An exploration of the Sampson’s Monks dataset.
In this assignment, I will be exploring the Sampson’s Monks dataset.
First, I utilized the provided Import Script shared in the Google Classroom to import the data and create the relevant data formats to interact with igraph and statnet.

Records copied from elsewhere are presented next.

-- ==== Sys2Proof/Certificates/Slice0/Obligations.lean ====
section
/-! DEFINITION. The statements about the model, for the provers. Where a statement has several parts, each part is a definition of
its own under `Sys2Proof.Clause`, and the statement is their conjunction. -/
open Sys2Proof Sys2Proof.Machine

/-! ### Words, steps and the whole machine -/

/-- R44, R49 to R52, R66: every well-formed instruction has a word, which decodes to it with every operand at its value; every word
that decodes is the word of what it decodes to, so no two instructions share one and no bit is dropped. -/
def Obligations.DecodeAndEncodeAgree : Prop :=
  (∀ i, wf i = true → ∃ w, encode i = some w ∧ decode w = .ok i) ∧ ∀ w i, decode w = .ok i → wf i = true ∧ encode i = some w

/-- R44, R45, R66: the words of two of the spec's examples, byte 0 at the lowest address, decode to what they stand for; no word of
opcode group 0xF decodes, and neither do the words of opcodes 0x00C, 0x095 and 0x310, which no row names, with every other bit clear. -/
def Obligations.WordsOfTheSpecDecode : Prop :=
  (∃ f, decode (bytesWord [0x00, 0x09, 0x3D, 0x08, 0x0A, 0x06, 0, 0, 0x88, 0, 0, 0, 0, 0, 0, 0]) = .ok (.vadd f) ∧
    f.ga = ⟨false, 1⟩ ∧ f.gb = ⟨true, 2⟩ ∧ f.sw = true ∧ f.dly = 3 ∧ f.ch = 0 ∧ f.d = 4 ∧ f.a = .v 5 ∧ f.b = .u 3 ∧
    f.c = .v 0 ∧ f.e = 0 ∧ f.md = 1 ∧ f.imm = 0) ∧
  (∃ f, decode (bytesWord [0x03, 0x10, 0, 0x28, 0, 0, 0, 0, 0, 0, 0, 0, 0x30, 0, 0, 0]) = .ok (.call f) ∧
    f.ga = ⟨false, 2⟩ ∧ f.d = 20 ∧ f.imm = 0x30) ∧
  (∀ w : BitVec 128, 0x780 ≤ (w.extractLsb' 0 11).toNat → ∃ e, decode w = .error e) ∧
  (∀ op : BitVec 11, op = 0x00C ∨ op = 0x095 ∨ op = 0x310 → ∃ e, decode (op.zeroExtend 128) = .error e)

/-- R45, R77, R241, R243, R331: where a warp is selected whose turn it is on its issue slot, whose fetch no die in reset holds, and the
word at the counter of its vote decodes, the step runs that instruction for the lanes that hold the counter, in a state that differs
from the one before only by the selection itself and by what the fetch leaves of caches and tags (R355); then the issue is counted. A
pair's second word runs the same way. After every step a swapped unit whose change has come is marked (R258), and nothing else changes.
That an agenda in the state, and without one the model's default order, names who moves is the model's choice (log entry 3), and so is
a PC1 that issues as a step of its own and is taken back where a decode check faults it (log entry 30). -/
def Obligations.StepRunsDecodedInstruction : Prop :=
  (∀ (s : State) p rest, s.agenda = p :: rest → step s = latched (perform { s with agenda := rest } p)) ∧
  (∀ (s : State) p, s.agenda = [] → s.default = .pick p → step s = latched (perform s.nextTurn p)) ∧
  (∀ s t : State, latched (.next s) = .next t → ∃ gs, t = { s with groups := gs } ∧
    ((∀ x ∈ s.groups, x.2.phase ≠ .swapped) → t = s)) ∧
  (∀ (s : State) i, opSpec i = none → perform s (.event i) = exec i s) ∧
  (∀ (s : State) key w c c1 ls, aget s.warps key = some w → s.turn w = true → s.roundRobin key w = key →
    w.vote = some (c, c1) → s.fetchHeld w (BitVec.ofNat 64 c) = false →
    s.transAll (s.who w) Acc.fetch [(BitVec.ofNat 64 c).toNat] = .inr ls →
    let word := bytesWord (s.bytes (keyOf ls 0 (BitVec.ofNat 64 c).toNat) 16)
    (∀ i, decode word = .ok i →
      ∃ (s0 t : State) (x : Warp), s0 = { s with warps := s0.warps, cores := s0.cores } ∧
        t = { s0.fetched w (BitVec.ofNat 64 c) with warps := t.warps,
                                                    cur := some ⟨key, w.atCounter c, BitVec.ofNat 64 c, false⟩ } ∧
        SameBytes s t ∧ t.groups = s.groups ∧ aget t.warps key = some x ∧
        x = { w with starve := x.starve, first := x.first, pair := x.pair, owes := x.owes, replay := x.replay } ∧
        (∀ k y, k ≠ key → aget s.warps k = some y → aget t.warps k = some { y with owes := y.owes.filter (· != key) }) ∧
        ∀ u, exec i t = .next u → perform s (.issue key) = .next (u.issueDone t i)) ∧
    (∀ e, decode word = .error e →
      ∃ t x, perform s (.issue key) = .next t ∧ SameBytes s t ∧ aget t.warps key = some x ∧ x.vregs = w.vregs ∧
        x.uregs = w.uregs ∧ x.preds = w.preds ∧ ∀ l y, l < 32 → w.lanes[l]? = some y → (w.atCounter c).getLsbD l = true →
          ∃ h, x.lanes[l]? = some { y with st := .park 0x01 0 h })) ∧
  (∀ (s : State) key w p ls i, aget s.warps key = some w → w.pair = some p → s.fetchHeld w p.pc = false →
    s.transAll (s.who w) Acc.fetch [p.pc.toNat] = .inr ls → decode (bytesWord (s.bytes (keyOf ls 0 p.pc.toNat) 16)) = .ok i →
    unitOf i ≠ p.unit → w.atCounter p.pc.toNat &&& p.lanes ≠ 0 →
    let c : Issue := ⟨key, w.atCounter p.pc.toNat &&& p.lanes, p.pc, true⟩
    ∃ (s0 t : State) (x : Warp), s0 = { s with warps := s0.warps } ∧ t = { s0.fetched w p.pc with warps := t.warps, cur := some c } ∧
      SameBytes s t ∧ t.groups = s.groups ∧ aget t.warps key = some x ∧
      x = { w with starve := x.starve, first := x.first, pair := none, replay := x.replay } ∧ OtherWarps s t key ∧
      ∀ u, exec i t = .next u → perform s (.pair key) = .next
        (if u.pairRefused i c = true then s.modWarp key (fun y => { y with pair := none }) else u.issueDone t i))

/-- R46, R54, R65, R67, R435: a word whose encoding the issuing agent does not accept parks every issuing lane with ILLOP, a privileged
one in a user warp with PRIV, and one that names a vector register past the budget with ILLOP, in this order and whatever the guards;
nothing else happens. -/
def Obligations.DecodeChecksPark : Prop :=
  ∀ (s : State) i f c w code, fieldsOf i = some f → s.cur = some c → aget s.warps c.key = some w →
    (let seq := w.kind == .seq
     (wfFor seq i = false ∧ code = 0x01) ∨
     (wfFor seq i = true ∧ (∃ sp, opSpec i = some sp ∧ sp.forP = true) ∧ w.kind = .user ∧ code = 0x02) ∨
     (wfFor seq i = true ∧ ¬ ((∃ sp, opSpec i = some sp ∧ sp.forP = true) ∧ w.kind = .user) ∧
       w.vregs.length < vecTop seq i f ∧ code = 0x01)) →
    ∃ t w', exec i s = .next t ∧ SameBytes s t ∧ aget t.warps c.key = some w' ∧ OtherWarps s t c.key ∧
      w'.vregs = w.vregs ∧ w'.uregs = w.uregs ∧ w'.preds = w.preds ∧ w'.pending = w.pending ∧ w'.allFlags = w.allFlags ∧
      (w.kind = .user → c.lanes ≠ 0 → w'.pendingFault = true) ∧
      ∀ l x, l < 32 → w.lanes[l]? = some x → w'.lanes[l]? = some
        (if c.lanes.getLsbD l then { x with st := .park code 0 (if w.kind = .user then 0 else s.nextHandle) } else x)

/-- The memory list keeps its canonical form in every step: addresses strictly rising, nothing listed that an unlisted address reads
as, so that equal memories are equal data (log entry 1 says what an unlisted address reads as). -/
def Obligations.EveryStepKeepsMemoryForm : Prop := ∀ s t : State, s.memOk → Steps s t → t.memOk

/-- R435, R440: no instruction and no event stops the machine: from every state a step answers a next state, a fault of the KH7 being
one. That an event whose condition does not hold leaves the state as it is, and that an instruction word without an issuer is the only
stop of `exec`, which no step meets, are the model's choices (log entries 11 and 79). -/
def Obligations.EveryStepAnswers : Prop := ∀ s : State, ∃ t, Steps s t

/-- R12: what the registers with a Reset value hold at power-on, in every core, die, switch die and link: REFORMAGE (R252), SWAPTHR
(R256), MIGTHR (R357), PWRCTL (R457), ALARMCFG (R460), BFCFG (R309), LNKCTL (R378), the buckets (R276), the counters (R466), SCRBCTL
(R344) and the chains (R262). That memory lists nothing (log entry 1), that no warp and no launch stands there (log entry 9), and that
registers whose Reset is a dash read 0 before bring-up (log entry 7), are the model's choices. -/
def Obligations.ResetValues : Prop :=
  let s := State.reset
  s.memOk ∧ s.mem = [] ∧ s.warps = [] ∧ s.launches = [] ∧
  (∀ core, (s.core core).reformage = 256 ∧ (s.core core).swapthr = 20000) ∧
  (∀ die, (s.die die).scrbctl = 0 ∧ (s.die die).halted = false) ∧
  (∀ pkg, (s.pkg pkg).migthr = 4 ∧ (s.pkg pkg).pwrctl = 0x0000014A0FA00000 ∧ (s.pkg pkg).alarmcfg = 0xDA ∧
    (s.pkg pkg).bfcfg = 0x7F00000000000004 ∧ (s.pkg pkg).buckets = List.replicate 16 ⟨0, 0, 0⟩ ∧
    (s.pkg pkg).locked = false ∧ (s.pkg pkg).dbglk = false ∧ (s.pkg pkg).ctxtab = 0 ∧ (s.pkg pkg).cxlcfg = 0) ∧
  (∀ die, (s.die die).trapvec = 0 ∧ (s.die die).svcq = 0) ∧
  (∀ pkg p, (s.chain pkg p).readHead = 0 ∧ (s.chain pkg p).readDone = 0x0000000100000000) ∧
  (∀ core i, (s.counter core i).sel = 0 ∧ (s.counter core i).count = 0) ∧
  (∀ k, (s.link k).ctl = 0x0000004000A00001)

/-- R77: an instruction that acts once, for the warp, does nothing but move its lanes on where no issuing lane takes it. That such a word
of the memory class moves on while the bucket of its class is empty is the model's reading (log entry 31). -/
def Obligations.NothingWithoutTakingLane : Prop :=
  ∀ mk ∈ [Instr.sadd, .ssub, .smul, .smulh, .sdiv, .srem, .smin, .smax, .sand, .sor, .sxor, .sshl, .sshr, .ssra, .smov,
      .smovh, .scmp, .ssel, .sbfx, .spopc, .sclz, .vtagq, .exit, .yield, .ldu, .stu, .atomu, .acasu, .tdef, .tacq, .trdy, .trel, .tstat,
      .acopyIn, .acopyOut, .acopygIn, .acopygOut, .waitz, .apf, .aev, .shopen, .publ, .kvsum, .mcfg, .mldw, .mswap, .mmul, .mzero,
      .mrsum, .mcsum, .mload, .mdrain, .smxi, .smxu, .smxm, .smxf, .smxs, .smxl, .attn, .bfq, .bar, .barm, .barv, .wait, .launch,
      .migrate, .pgrant, .trapret, .trapretSkip, .trapretKill, .csrr, .csrw, .tlbinvAddr, .tlbinvAsid, .tlbinvAll, .ptw, .pgref,
      .vsave, .vrest, .accsv, .accrs, .tsv, .trs, .pcsv, .pcrs, .lnkq, .halt],
    MovesOn mk fun e _ => e.taking = 0

/-! ### Group 0x1: uniform integer instructions -/

/-- R91: addition, subtraction and multiplication of 64 bits wrap, or clamp the exact result with SAT; `smulh` gives the high
half of the 128-bit product. -/
def Sys2Proof.Clause.UniformArithmetic : Prop :=
  CompletesU .sadd (fun _ _ f a b _ => saturated f (a + b) (a.toNat + b.toNat) (a.toInt + b.toInt)) ∧
  CompletesU .ssub (fun _ _ f a b _ => saturated f (a - b) ((a.toNat : Int) - b.toNat) (a.toInt - b.toInt)) ∧
  CompletesU .smul (fun _ _ f a b _ => saturated f (a * b) (a.toNat * b.toNat) (a.toInt * b.toInt)) ∧
  CompletesU .smulh (fun _ _ f a b _ =>
    if mdB f 0 then (a.zeroExtend 128 * b.zeroExtend 128).extractLsb' 64 64
    else (a.signExtend 128 * b.signExtend 128).extractLsb' 64 64)

/-- R91: minimum and maximum under the reading of U, logic, shifts by an unsigned count, moves. -/
def Sys2Proof.Clause.UniformLogicShiftsMoves : Prop :=
  CompletesU .smin (fun _ _ f a b _ => if (if mdB f 0 then a.ule b else a.sle b) then a else b) ∧
  CompletesU .smax (fun _ _ f a b _ => if (if mdB f 0 then a.ule b else a.sle b) then b else a) ∧
  CompletesU .sand (fun _ _ _ a b _ => a &&& b) ∧
  CompletesU .sor (fun _ _ _ a b _ => a ||| b) ∧
  CompletesU .sxor (fun _ _ _ a b _ => a ^^^ b) ∧
  CompletesU .sshl (fun _ _ _ a b _ => a <<< b) ∧
  CompletesU .sshr (fun _ _ _ a b _ => a >>> b) ∧
  CompletesU .ssra (fun _ _ _ a b _ => a.sshiftRight' b) ∧
  CompletesU .smov (fun _ _ _ a _ _ => a) ∧
  CompletesU .smovh (fun e _ f a _ _ => a.extractLsb' 0 32 ++ (e.u f.d.toNat).extractLsb' 0 32)

/-- R91, R94: `ssel` by the leading lane's bit of its predicate; `sbfx` with an immediate position or length in its own byte of
IMM; population and leading-zero counts. -/
def Sys2Proof.Clause.UniformSelectAndBits : Prop :=
  CompletesU .ssel (fun e _ f a b _ => if ((e.q f.e.toNat).getD (e.leading.getD 0) 0).getLsbD 0 then a else b) ∧
  CompletesU .sbfx (fun _ _ f a b c =>
    let pos := if isImm f.b then immN f % 256 else b.toNat
    let len := if isImm f.c then immN f / 256 % 256 else c.toNat
    let up := 64 - min len (64 - pos)
    if len = 0 ∨ 64 ≤ pos then 0
    else if mdB f 0 then (a >>> pos) <<< up >>> up
    else ((a >>> pos) <<< up).sshiftRight up) ∧
  CompletesU .spopc (fun _ _ _ a _ _ => BitVec.ofNat 64 ((List.range 64).countP fun i => a.getLsbD i)) ∧
  CompletesU .sclz (fun _ _ _ a _ _ => BitVec.ofNat 64 ((List.range 65).countP fun n => n ≠ 0 ∧ a >>> (64 - n) = 0))

/-- R91, R94: Results of the uniform instructions but divisions and compares, and their frame. -/
def Obligations.UniformResults : Prop :=
  Clause.UniformArithmetic ∧ Clause.UniformLogicShiftsMoves ∧ Clause.UniformSelectAndBits

/-- R92: a division by zero gives all ones; quotients truncate toward zero, the remainder has the sign of the dividend. -/
def Obligations.UniformDivision : Prop :=
  CompletesUFly .sdiv (fun f a b => if b = 0 then 0xFFFFFFFFFFFFFFFF else if mdB f 0 then a / b else a.sdiv b) ∧
  CompletesUFly .srem (fun f a b => if b = 0 then 0xFFFFFFFFFFFFFFFF else if mdB f 0 then a % b else a.srem b)

/-- R93: the outcome of `scmp` stands in every bit of D in each taking lane; a D of `q0` discards it. -/
def Obligations.UniformCompare : Prop :=
  ∀ s f e s1, Issues s (.scmp f) f e s1 → e.taking ≠ 0 →
    ∃ w', exec (.scmp f) s = .next (e.after s1 w') ∧ e.Settled w' ∧ e.Advanced w' ∧ e.Raised w' 0 ∧
      e.WritesQ w' f.d.toNat (fun l => if e.taking.getLsbD l then 0xFFFF else 0)
        (fun _ =>
          let a := e.uni s1 f.a
          let b := e.uni s1 f.b
          let lt := if mdB f 0 then a.ult b else a.slt b
          let holds := match mdN f 2 3 with
            | 0 => a == b
            | 1 => a != b
            | 2 => lt
            | 3 => lt || a == b
            | 4 => !lt && a != b
            | _ => !lt
          if holds then 0xFFFF else 0)

/-- R56: while a bound completion counter is not zero, an instruction that writes its register is held at issue, and nothing
else changes. -/
def Obligations.BoundCounterHoldsWriters : Prop :=
  ∀ mk ∈ [Instr.sadd, .ssub, .smul, .smulh, .sdiv, .srem, .smin, .smax, .sand, .sor, .sxor, .sshl, .sshr, .ssra, .smov,
      .smovh, .ssel, .sbfx, .spopc, .sclz],
    ∀ s f e s1, Issues s (mk f) f e s1 → e.taking ≠ 0 → e.w.busy f.d.toNat = true →
      ∃ w', exec (mk f) s = .next (e.after s1 w') ∧ w' = { e.w0 with lanes := w'.lanes } ∧
        w'.lanes.length = e.w0.lanes.length ∧
        ∀ l x, e.w0.lanes[l]? = some x →
          w'.lanes[l]? = some (if e.lanes.getLsbD l && x.isRun then { x with st := .hold .counter } else x)

/-- R89: what a uniform source contributes: an immediate extended by sign, or by zeros under U; a register's value once no
early or outstanding result of it is left; a bound counter its count (R56). -/
def Sys2Proof.Clause.UniformSources : Prop :=
  ∀ (e : Env) (s1 : State) (n : BitVec 6),
    e.uni s1 .imm = (if mdB e.f 0 then e.f.imm.zeroExtend 64 else e.f.imm.signExtend 64) ∧
    (∀ c, aget e.w.bound n.toNat = some c → e.uni s1 (.u n) = BitVec.ofNat 64 c) ∧
    (aget e.w.bound n.toNat = none → (∀ r ∈ e.w.recent, r.old.name ≠ (1, n.toNat)) →
      (∀ g ∈ e.w.flights, ∀ p ∈ g.writes, p.1.name ≠ (1, n.toNat)) → e.uni s1 (.u n) = e.w.u n.toNat)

#This script imports the sampson monk dataset from the ergm package.
#Let's load the libraries you need (install them first if you need to)
if("statnet" %in% rownames(installed.packages()) == FALSE) {install.packages("statnet")}
if("igraph" %in% rownames(installed.packages()) == FALSE) {install.packages("igraph")}
if("intergraph" %in% rownames(installed.packages()) == FALSE) {install.packages("intergraph")}
library(statnet)
library(igraph)
library(intergraph)
#Lets read the data into the enviroment. This will import it as a
data("sampson", package = "ergm")
network_statnet <- samplike
rm(samplike)
#Let's create an edgelist version
network_edgelist <- as.data.frame(as.edgelist(network_statnet))
network_edgelist$nominaations <- network_statnet%e%'nominations'
#Let's create a dataframe of node attributes
network_nodes <- data.frame(cloisterville = network_statnet%v%'cloisterville',
group = network_statnet%v%'group',
names = network_statnet%v%'vertex.names'
)
#Finaly, lets make an igraph version
network_igraph <- asIgraph(network_statnet)
Information about the network data can be accessed by the command: “?sampson”
First, using igraph:
dim(network_edgelist)
[1] 88 3
The dim() command tells us that we have a dataframe (called network_edgelist) which has 88 observations (rows) of 3 variables, which tells us that this (as the name indicates from the Import Script) an edgelist and not an adjacency matrix (which would be a square dataframe).
is_bipartite(network_igraph)
[1] FALSE
is_directed(network_igraph)
[1] TRUE
is_weighted(network_igraph)
[1] FALSE
From these commands, we learn that this dataset is not bipartite, it is directed, and it is not weighted.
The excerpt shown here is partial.